### Task objective
Restate the data that follows exactly as it stands, beginning with the first line and ending with the line that contains "RELEASE_WAIT_EXPIRY (R142); and".

Data extracted from a collection
/-- CLAIM_LIFT (R138, R139) with the release condition (R140), CANCEL_LIFT (R143), LID_WAIT_EXPIRY (R141) and
RELEASE_WAIT_EXPIRY (R142); and the release condition itself. And which outcomes one event sends to the readers of
inlets whose slot it empties: one for each such inlet, in ascending number (R78, R108; log entry 41). The model's
choices in it: log entries 3, 12, 13, 20, 29, 41. -/
def Obligations.LiftRequestsAndWaits : Prop :=
  (∀ (test : Inlet → Bool) (o : ReadOutcome) (xs : List Inlet),
    (∀ i r, (i, r) ∈ slotOutcomes test o 0 xs ↔ r = o ∧ ∃ x, xs[i]? = some x ∧ x.slot ≠ none ∧ test x = true) ∧
    (slotOutcomes test o 0 xs).Pairwise fun a b => a.1 < b.1) ∧
  (∀ (s : State) (tag n : Byte), s.listening .vehicle = true → s.configured = true →
    (s.lift.session = none →
      exec (.claimLift .vehicle tag [n]) s = .next ((s.replied .vehicle 0x52 tag 0x22 []).judgeIdle)) ∧
    (∀ x : Session, s.lift.session = some x →
      let busy := x.claimed ≠ none ∨ ∃ k ∈ s.containers, k.state = .claimed ∨ k.state = .released ∨ k.state = .lifted
      (busy → exec (.claimLift .vehicle tag [n]) s = .next ((s.replied .vehicle 0x52 tag 0x20 []).judgeIdle)) ∧
      (¬ busy → s.containers[n.toNat]? = none →
        exec (.claimLift .vehicle tag [n]) s = .next ((s.replied .vehicle 0x52 tag 0x12 []).judgeIdle)) ∧
      (∀ k : Container, ¬ busy → s.containers[n.toNat]? = some k →
        (x.fractions.getLsbD k.cfg.fraction = false →
          exec (.claimLift .vehicle tag [n]) s = .next ((s.replied .vehicle 0x52 tag 0x23 []).judgeIdle)) ∧
        (x.fractions.getLsbD k.cfg.fraction = true → k.hot = true →
          exec (.claimLift .vehicle tag [n]) s = .next ((s.replied .vehicle 0x52 tag 0x24 []).judgeIdle)) ∧
        (x.fractions.getLsbD k.cfg.fraction = true → k.hot = false →
          k.state = .suspended ∨ k.state = .verifying ∨ k.displaced = true →
          exec (.claimLift .vehicle tag [n]) s = .next ((s.replied .vehicle 0x52 tag 0x21 []).judgeIdle)) ∧
        (x.fractions.getLsbD k.cfg.fraction = true → k.hot = false → k.state = .serving → k.displaced = false →
          exec (.claimLift .vehicle tag [n]) s = .next ((({ s with
            outcomes := s.outcomes ++ slotOutcomes (fun y => decide (y.cfg.container = n.toNat)) .emptying 0 s.inlets
            containers := s.containers.set n.toNat { k with state := .claimed }
            inlets := s.inlets.map fun y : Inlet =>
              if y.cfg.container = n.toNat then
                (match y.state with
                  | .unlocked =>
                    { y with slot := none, query := none, state := .locked, window := none, windowTimer := none }
                  | .serviceOpen =>
                    { y with slot := none, query := none, state := .locked, window := none, serviceTimer := none
                             runOut := false }
                  | .locked | .inUse => { y with slot := none, query := none })
              else y
            lift := { s.lift with
              session := some { x with claimed := some n.toNat }
              lidWait := some (s.now + 60000) } }.judgeRelease n.toNat).replied .vehicle 0x52 tag 0x01 []).judgeIdle))))) ∧
  (∀ (s : State) (c : Nat) (k : Container), s.containers[c]? = some k →
    (k.state = .claimed → (∀ y ∈ s.inlets, y.cfg.container = c → y.state = .locked ∧ y.lidOpen = false) →
      s.judgeRelease c = { s with
        containers := s.containers.set c { k with state := .released }
        lift := { s.lift with lidWait := none, releaseWait := some (s.now + 180000) } }.raise .lift) ∧
    (k.state ≠ .claimed ∨ (∃ y ∈ s.inlets, y.cfg.container = c ∧ (y.state ≠ .locked ∨ y.lidOpen = true)) →
      s.judgeRelease c = s)) ∧
  (∀ (s : State) (tag : Byte), s.listening .vehicle = true → s.configured = true →
    (s.lift.session = none →
      exec (.cancelLift .vehicle tag []) s = .next ((s.replied .vehicle 0x53 tag 0x22 []).judgeIdle)) ∧
    (∀ x, s.lift.session = some x → x.claimed = none →
      ((∃ k ∈ s.containers, k.state = .lifted ∨ k.state = .verifying) →
        exec (.cancelLift .vehicle tag []) s = .next ((s.replied .vehicle 0x53 tag 0x21 []).judgeIdle)) ∧
      ((∀ k ∈ s.containers, k.state ≠ .lifted ∧ k.state ≠ .verifying) →
        exec (.cancelLift .vehicle tag []) s = .next ((s.replied .vehicle 0x53 tag 0x22 []).judgeIdle))) ∧
    (∀ x c k, s.lift.session = some x → x.claimed = some c → s.containers[c]? = some k →
      (k.state = .claimed ∨ k.state = .released →
        exec (.cancelLift .vehicle tag []) s = .next ((({ s with
          containers := s.containers.set c { k with state := .serving }
          lift := s.lift.claimEnded c .cancelled s.clock.count }.raise .lift).replied
            .vehicle 0x53 tag 0x00 []).judgeIdle)) ∧
      (k.state = .lifted →
        exec (.cancelLift .vehicle tag []) s = .next ((s.replied .vehicle 0x53 tag 0x21 []).judgeIdle)))) ∧
  (∀ (s : State) (c : Nat) (k : Container) (t : Nat), s.power = .running → s.containers[c]? = some k →
    (∀ (d : Nat) (m : Container), s.containers[d]? = some m → m.state = k.state → d = c) →
    (k.state = .claimed → s.lift.lidWait = some t →
      exec .lidWaitExpiry s = .next (({ s with
        now := max s.now t, containers := s.containers.set c { k with state := .serving }
        lift := s.lift.claimEnded c .lidTimeout s.clock.count }.raise .lift).judgeIdle)) ∧
    (k.state = .released → s.lift.releaseWait = some t →
      exec .releaseWaitExpiry s = .next (({ s with
        now := max s.now t, containers := s.containers.set c { k with state := .serving }
        lift := s.lift.claimEnded c .releaseTimeout s.clock.count }.raise .lift).judgeIdle)))

/-! ## Doze and wake -/

/-- IDLE_TIMER_EXPIRY of an AWAKE part (R182, R183): DOZE, the receivers' gap timers gone, the wake timer at the earliest
next-due time or lid-open limit expiry. WAKE_TIMER_EXPIRY (R183, R184): what has come is held, each once, and the
settling begins. The model's choices in it: log entries 3, 28. -/
def Obligations.DozeAndWakeTimer : Prop :=
  (∀ (s : State) (t : Nat), s.attends = true → s.wake.idleTimer = some t →
    ∃ m : Option Nat,
      (∀ k ∈ s.containers, ∃ n, m = some n ∧ n ≤ k.nextDue) ∧
      (∀ x ∈ s.inlets, ∀ l, x.limitTimer = some l → ∃ n, m = some n ∧ n ≤ l) ∧
      (∀ n, m = some n → (∃ k ∈ s.containers, k.nextDue = n) ∨ ∃ x ∈ s.inlets, x.limitTimer = some n) ∧
      exec .idleTimerExpiry s = .next { s with
        now := max s.now t
        ports := ⟨{ s.ports.network with gap := none }, { s.ports.vehicle with gap := none },
          { s.ports.service with gap := none }⟩
        wake := { state := .doze, idleTimer := none, wakeTimer := m, settleEnd := none, held := [] } }) ∧
  (∀ (s : State) (t : Nat), s.power = .running → s.wake.state = .doze → s.wake.wakeTimer = some t →
    ∃ come : List HeldCause,
      come.Nodup ∧
      (∀ h, h ∈ come ↔ h ∉ s.wake.held ∧
        ((∃ c k, h = .due c ∧ s.containers[c]? = some k ∧ k.nextDue ≤ max s.now t) ∨
          (∃ i x l, h = .limit i ∧ s.inlets[i]? = some x ∧ x.limitTimer = some l ∧ l ≤ max s.now t))) ∧
      exec .wakeTimerExpiry s = .next { s with
        now := max s.now t
        wake := { state := .waking, idleTimer := none, wakeTimer := none, settleEnd := some (max s.now t + 2)
                  held := s.wake.held ++ come } })

/-- What arrives while the part is not AWAKE is held, and the first of it begins the 2 ms of settling (R183 to R186): a
receive line's edge, the bytes of a request frame, of an unknown request's or of a bad frame (lost, but marked once as
receive activity), a read at a fitted reader, a reset line assertion (held once, after the changes that its levels
bring), a carrier edge, an accepted lid event, an accepted seat change. A due event and a limit expiry are held likewise
(log entry 28). The model's choices in it: log entries 3, 8, 24. -/
def Obligations.ArrivalsAreHeld : Prop :=
  ∀ s : State, s.power = .running → s.wake.state ≠ .awake →
    let heldIn : State → HeldCause → State := fun u h => { u with
      wake := { u.wake with
        state := .waking, idleTimer := none, held := u.wake.held ++ [h]
        settleEnd := if u.wake.state = .doze then some (u.now + 2) else u.wake.settleEnd } }
    (∀ p, HeldCause.receive p ∉ s.wake.held →
      exec (.receiveActivityInDoze p) s = .next (heldIn s (.receive p))) ∧
    (∀ p, HeldCause.receive p ∈ s.wake.held → s.wake.state = .waking →
      exec (.receiveActivityInDoze p) s = .next { s with wake := { s.wake with idleTimer := none } }) ∧
    (∀ (i : Fin 16) (n : BitVec 40) (x : Inlet), s.inlets[i.val]? = some x → x.cfg.reader = true →
      exec (.cardRead i n) s = .next (heldIn s (.read i n.toNat))) ∧
    (∀ (i : Instr) (p : Port) (code tag : Byte) (ps : List Byte),
      requestParts i = some (p, code, tag, ps) ∨ i = .unknownRequestCode p code tag ps →
      (HeldCause.receive p ∉ s.wake.held → exec i s = .next (heldIn (s.linesOf i) (.receive p))) ∧
      (HeldCause.receive p ∈ s.wake.held → s.wake.state = .waking →
        exec i s = .next { s.linesOf i with wake := { (s.linesOf i).wake with idleTimer := none } })) ∧
    (∀ (p : Port) (bs : List RxByte), bs ≠ [] →
      (HeldCause.receive p ∉ s.wake.held → exec (.badFrame p bs) s = .next (heldIn s (.receive p))) ∧
      (HeldCause.receive p ∈ s.wake.held → s.wake.state = .waking →
        exec (.badFrame p bs) s = .next { s with wake := { s.wake with idleTimer := none } })) ∧
    (∀ l, HeldCause.restart ∉ s.wake.held →
      exec (.resetLineAssertion l) s = .next (heldIn (s.moveLines l) .restart)) ∧
    (∀ l, HeldCause.restart ∈ s.wake.held → s.wake.state = .waking →
      exec (.resetLineAssertion l) s = .next { s.moveLines l with wake := { (s.moveLines l).wake with idleTimer := none } }) ∧
    (∀ b, (∀ d, HeldCause.carrier d ∉ s.wake.held) → s.lift.carrier ≠ b →
      exec (.carrierChange b) s = .next (heldIn s (.carrier b))) ∧
    (∀ (i : Fin 16) (x : Inlet), s.inlets[i.val]? = some x → (∀ b t, HeldCause.lid i b t ∉ s.wake.held) →
      ∃ v : BitVec 16, let u : State :=
        { s with lines := { s.lines with lid := v }, inlets := s.inlets.set i { x with rejectStart := none } }
      (∀ n, n < 16 → v.getLsbD n =
        if n = i.val then (if x.lidOpen then !x.cfg.activeHigh else x.cfg.activeHigh) else s.lines.lid.getLsbD n) ∧
      (x.lidOpen = false → exec (.lidOpening i) s = .next (heldIn u (.lid i true s.now))) ∧
      (x.lidOpen = true → exec (.lidClosing i) s = .next (heldIn u (.lid i false s.now)))) ∧
    (∀ (c : Fin 8) (k : Container), s.containers[c.val]? = some k → (∀ b t, HeldCause.seat c b t ∉ s.wake.held) →
      ∃ v : BitVec 8, let u : State :=
        { s with lines := { s.lines with seat := v }, containers := s.containers.set c { k with seatHold := none } }
      (∀ n, n < 8 → v.getLsbD n = if n = c.val then !k.seated else s.lines.seat.getLsbD n) ∧
      (k.seated = true → exec (.unseat c) s = .next (heldIn u (.seat c false s.now))) ∧
      (k.seated = false → exec (.reseat c) s = .next (heldIn u (.seat c true s.now)))) ∧
    (∀ (c : Fin 8) (k : Container), s.containers[c.val]? = some k → HeldCause.due c ∉ s.wake.held →
      exec (.dueEvent c) s = .next (heldIn { s with now := max s.now k.nextDue } (.due c))) ∧
    (∀ (i : Fin 16) (x : Inlet) (t : Nat), s.inlets[i.val]? = some x → x.limitTimer = some t →
      HeldCause.limit i ∉ s.wake.held →
      exec (.lidOpenLimitExpiry i) s = .next (heldIn { s with now := max s.now t } (.limit i)))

### Result of this exercise
/-- CLAIM_LIFT (R138, R139) with the release condition (R140), CANCEL_LIFT (R143), LID_WAIT_EXPIRY (R141) and
RELEASE_WAIT_EXPIRY (R142); and the release condition itself. And which outcomes one event sends to the readers of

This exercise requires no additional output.